(Collected data entries)
════════════════

-- ==== Sys2Proof/Tests/Slice0.lean ====
section
/-! SUPPORT. The model's own tests. Words are written out from 30_encoding.md R80; the expected results are those of
95_test_vectors.md, each test named after its row there, or worked out from the rule the comment names. Then, for every
obligation with hypotheses, a witness that meets them. -/

namespace Sys2Proof.Tests

open Sys2Proof Sys2Proof.Machine

/-! ## Decoding: every row of the opcode table (30_encoding.md R80) -/

theorem test_decode_halt : decode OpcodeMap.standard [0x00] = .ok (.halt, []) := by decide
theorem test_decode_addRR : decode OpcodeMap.standard [0xA0, 0x00, 0x01] = .ok (.addRR 0 1, []) := by decide
theorem test_decode_subRR : decode OpcodeMap.standard [0xA1, 0x02, 0x03] = .ok (.subRR 2 3, []) := by decide
theorem test_decode_mulRR : decode OpcodeMap.standard [0xA2, 0x01, 0x00] = .ok (.mulRR 1 0, []) := by decide
theorem test_decode_divRR : decode OpcodeMap.standard [0xA3, 0x03, 0x02] = .ok (.divRR 3 2, []) := by decide
theorem test_decode_incR : decode OpcodeMap.standard [0xA4, 0x02] = .ok (.incR 2, []) := by decide
theorem test_decode_decR : decode OpcodeMap.standard [0xA5, 0x03] = .ok (.decR 3, []) := by decide
theorem test_decode_modRR : decode OpcodeMap.standard [0xA6, 0x00, 0x03] = .ok (.modRR 0 3, []) := by decide
theorem test_decode_addRI : decode OpcodeMap.standard [0xB0, 0x00, 0xFF] = .ok (.addRI 0 0xFF, []) := by decide
theorem test_decode_subRI : decode OpcodeMap.standard [0xB1, 0x01, 0x11] = .ok (.subRI 1 0x11, []) := by decide
theorem test_decode_mulRI : decode OpcodeMap.standard [0xB2, 0x02, 0x03] = .ok (.mulRI 2 0x03, []) := by decide
theorem test_decode_divRI : decode OpcodeMap.standard [0xB6, 0x03, 0x0A] = .ok (.divRI 3 0x0A, []) := by decide
theorem test_decode_modRI : decode OpcodeMap.standard [0xB7, 0x00, 0x07] = .ok (.modRI 0 0x07, []) := by decide
theorem test_decode_jmp : decode OpcodeMap.standard [0xC0, 0xFE] = .ok (.jmp 0xFE, []) := by decide
theorem test_decode_jz : decode OpcodeMap.standard [0xC1, 0x05] = .ok (.jz 0x05, []) := by decide
theorem test_decode_jnz : decode OpcodeMap.standard [0xC2, 0xFB] = .ok (.jnz 0xFB, []) := by decide
theorem test_decode_js : decode OpcodeMap.standard [0xC3, 0xF0] = .ok (.js 0xF0, []) := by decide
theorem test_decode_jns : decode OpcodeMap.standard [0xC4, 0x04] = .ok (.jns 0x04, []) := by decide
theorem test_decode_jo : decode OpcodeMap.standard [0xC5, 0x10] = .ok (.jo 0x10, []) := by decide
theorem test_decode_jno : decode OpcodeMap.standard [0xC6, 0x80] = .ok (.jno 0x80, []) := by decide
theorem test_decode_movRI : decode OpcodeMap.standard [0xD0, 0x01, 0x77] = .ok (.movRI 1 0x77, []) := by decide
theorem test_decode_movRA : decode OpcodeMap.standard [0xD1, 0x02, 0x80] = .ok (.movRA 2 0x80, []) := by decide
theorem test_decode_movAI : decode OpcodeMap.standard [0xD2, 0x80, 0x55] = .ok (.movAI 0x80 0x55, []) := by decide
theorem test_decode_movRM : decode OpcodeMap.standard [0xD3, 0x02, 0x03] = .ok (.movRM 2 3, []) := by decide
theorem test_decode_movMR : decode OpcodeMap.standard [0xD4, 0x03, 0x01] = .ok (.movMR 3 1, []) := by decide
theorem test_decode_cmpRR : decode OpcodeMap.standard [0xDA, 0x00, 0x01] = .ok (.cmpRR 0 1, []) := by decide
theorem test_decode_cmpRI : decode OpcodeMap.standard [0xDB, 0x00, 0xFF] = .ok (.cmpRI 0 0xFF, []) := by decide
theorem test_decode_cmpRA : decode OpcodeMap.standard [0xDC, 0x01, 0x81] = .ok (.cmpRA 1 0x81, []) := by decide
theorem test_decode_push : decode OpcodeMap.standard [0xE0, 0x00] = .ok (.push 0, []) := by decide
theorem test_decode_pop : decode OpcodeMap.standard [0xE1, 0x01] = .ok (.pop 1, []) := by decide

/-- H2: FF is not in the table. -/
theorem test_decode_rejects_FF : decode OpcodeMap.standard [0xFF] = .error (.unknownOpcode 0xFF) := by decide
/-- H4: A7 is not in the table, whatever follows. -/
theorem test_decode_rejects_A7 : decode OpcodeMap.standard [0xA7, 0x00, 0x00] = .error (.unknownOpcode 0xA7) := by decide
theorem test_decode_rejects_truncated : decode OpcodeMap.standard [0xA0, 0x00] = .error (.truncated .addRR) := by decide
theorem test_decode_rejects_nothing : decode OpcodeMap.standard [] = .error .noBytes := by decide
/-- A later byte's bits count on from the first byte's. -/
theorem test_decodeTableWord_movAI : decodeTableWord 24 0x5580D2 = some (.movAI 0x80 0x55) := by decide
/-- Operand bytes the table word leaves out are zeros. -/
theorem test_decodeTableWord_short : decodeTableWord 8 0xD2 = some (.movAI 0 0) := by decide
theorem test_encode_movRI : encode OpcodeMap.standard (.movRI 1 0x77) = [0xD0, 0x01, 0x77] := by decide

════════════════

Would you please write the entries out again in full, exactly as given?

-- ==== Sys2Proof/Tests/Slice0.lean ====
section
/-! SUPPORT. The model's own tests. Words are written out from 30_encoding.md R80; the expected results are those of
95_test_vectors.md, each test named after its row there, or worked out from the rule the comment names. Then, for every
obligation with hypotheses, a witness that meets them. -/

namespace Sys2Proof.Tests

open Sys2Proof Sys2Proof.Machine

/-! ## Decoding: every row of the opcode table (30_encoding.md R80) -/

theorem test_decode_halt : decode OpcodeMap.standard [0x00] = .ok (.halt, []) := by decide
theorem test_decode_addRR : decode OpcodeMap.standard [0xA0, 0x00, 0x01] = .ok (.addRR 0 1, []) := by decide
theorem test_decode_subRR : decode OpcodeMap.standard [0xA1, 0x02, 0x03] = .ok (.subRR 2 3, []) := by decide
theorem test_decode_mulRR : decode OpcodeMap.standard [0xA2, 0x01, 0x00] = .ok (.mulRR 1 0, []) := by decide
theorem test_decode_divRR : decode OpcodeMap.standard [0xA3, 0x03, 0x02] = .ok (.divRR 3 2, []) := by decide
theorem test_decode_incR : decode OpcodeMap.standard [0xA4, 0x02] = .ok (.incR 2, []) := by decide
theorem test_decode_decR : decode OpcodeMap.standard [0xA5, 0x03] = .ok (.decR 3, []) := by decide
theorem test_decode_modRR : decode OpcodeMap.standard [0xA6, 0x00, 0x03] = .ok (.modRR 0 3, []) := by decide
theorem test_decode_addRI : decode OpcodeMap.standard [0xB0, 0x00, 0xFF] = .ok (.addRI 0 0xFF, []) := by decide
theorem test_decode_subRI : decode OpcodeMap.standard [0xB1, 0x01, 0x11] = .ok (.subRI 1 0x11, []) := by decide
theorem test_decode_mulRI : decode OpcodeMap.standard [0xB2, 0x02, 0x03] = .ok (.mulRI 2 0x03, []) := by decide
theorem test_decode_divRI : decode OpcodeMap.standard [0xB6, 0x03, 0x0A] = .ok (.divRI 3 0x0A, []) := by decide
theorem test_decode_modRI : decode OpcodeMap.standard [0xB7, 0x00, 0x07] = .ok (.modRI 0 0x07, []) := by decide
theorem test_decode_jmp : decode OpcodeMap.standard [0xC0, 0xFE] = .ok (.jmp 0xFE, []) := by decide
theorem test_decode_jz : decode OpcodeMap.standard [0xC1, 0x05] = .ok (.jz 0x05, []) := by decide
theorem test_decode_jnz : decode OpcodeMap.standard [0xC2, 0xFB] = .ok (.jnz 0xFB, []) := by decide
theorem test_decode_js : decode OpcodeMap.standard [0xC3, 0xF0] = .ok (.js 0xF0, []) := by decide
theorem test_decode_jns : decode OpcodeMap.standard [0xC4, 0x04] = .ok (.jns 0x04, []) := by decide
theorem test_decode_jo : decode OpcodeMap.standard [0xC5, 0x10] = .ok (.jo 0x10, []) := by decide
theorem test_decode_jno : decode OpcodeMap.standard [0xC6, 0x80] = .ok (.jno 0x80, []) := by decide
theorem test_decode_movRI : decode OpcodeMap.standard [0xD0, 0x01, 0x77] = .ok (.movRI 1 0x77, []) := by decide
theorem test_decode_movRA : decode OpcodeMap.standard [0xD1, 0x02, 0x80] = .ok (.movRA 2 0x80, []) := by decide
theorem test_decode_movAI : decode OpcodeMap.standard [0xD2, 0x80, 0x55] = .ok (.movAI 0x80 0x55, []) := by decide
theorem test_decode_movRM : decode OpcodeMap.standard [0xD3, 0x02, 0x03] = .ok (.movRM 2 3, []) := by decide
theorem test_decode_movMR : decode OpcodeMap.standard [0xD4, 0x03, 0x01] = .ok (.movMR 3 1, []) := by decide
theorem test_decode_cmpRR : decode OpcodeMap.standard [0xDA, 0x00, 0x01] = .ok (.cmpRR 0 1, []) := by decide
theorem test_decode_cmpRI : decode OpcodeMap.standard [0xDB, 0x00, 0xFF] = .ok (.cmpRI 0 0xFF, []) := by decide
theorem test_decode_cmpRA : decode OpcodeMap.standard [0xDC, 0x01, 0x81] = .ok (.cmpRA 1 0x81, []) := by decide
theorem test_decode_push : decode OpcodeMap.standard [0xE0, 0x00] = .ok (.push 0, []) := by decide
theorem test_decode_pop : decode OpcodeMap.standard [0xE1, 0x01] = .ok (.pop 1, []) := by decide

/-- H2: FF is not in the table. -/
theorem test_decode_rejects_FF : decode OpcodeMap.standard [0xFF] = .error (.unknownOpcode 0xFF) := by decide
/-- H4: A7 is not in the table, whatever follows. -/
theorem test_decode_rejects_A7 : decode OpcodeMap.standard [0xA7, 0x00, 0x00] = .error (.unknownOpcode 0xA7) := by decide
theorem test_decode_rejects_truncated : decode OpcodeMap.standard [0xA0, 0x00] = .error (.truncated .addRR) := by decide
theorem test_decode_rejects_nothing : decode OpcodeMap.standard [] = .error .noBytes := by decide
/-- A later byte's bits count on from the first byte's. -/
theorem test_decodeTableWord_movAI : decodeTableWord 24 0x5580D2 = some (.movAI 0x80 0x55) := by decide
/-- Operand bytes the table word leaves out are zeros. -/
theorem test_decodeTableWord_short : decodeTableWord 8 0xD2 = some (.movAI 0 0) := by decide
theorem test_encode_movRI : encode OpcodeMap.standard (.movRI 1 0x77) = [0xD0, 0x01, 0x77] := by decide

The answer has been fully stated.